→ **Data for review**:

-- ==== Sys2Proof/WellFormed.lean ====
section
/-!
DEFINITION. Well-formed syntax: every value an encoding admits, and no second spelling of one encoding.
The only condition is on `Sentinel.reserved`: its code is one of 5 to 65535 (30_encoding.md R106), because
codes 0 to 4 have names. (The static check of a whole table, 43_interpreter.md R238, needs the parameter
vector: it stands in Safety.lean.)
-/

namespace Sys2Proof

/-- A reserved sentinel code is 5 or above (30_encoding.md R106). -/
def Sentinel.wf : Sentinel → Bool
  | .reserved c => decide (5 ≤ c.toNat)
  | .dc => true
  | .zero => true
  | .one => true
  | .max => true
  | .nbm1 => true

/-- An operand is well formed when its sentinel is. -/
def Operand.wf : Operand → Bool
  | .sen s => s.wf
  | .lit _ => true
  | .par _ => true
  | .pind _ => true

/-- An instruction is well formed when both its operands are. -/
def Instr.wf : Instr → Bool
  | .wait min max _ _ => min.wf && max.wf
  | .chkd min max _ _ => min.wf && max.wf
  | .chkb min max _ _ => min.wf && max.wf
  | .term _ => true
  | .rstb _ => true
  | .add0 _ => true
  | .add1 _ => true

end Sys2Proof
end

→ **Exercise objective**: Scan the entries and show every line in which the word "reserved" is found.

→ **Finished task**:
The only condition is on `Sentinel.reserved`: its code is one of 5 to 65535 (30_encoding.md R106), because
/-- A reserved sentinel code is 5 or above (30_encoding.md R106). -/
  | .reserved c => decide (5 ≤ c.toNat)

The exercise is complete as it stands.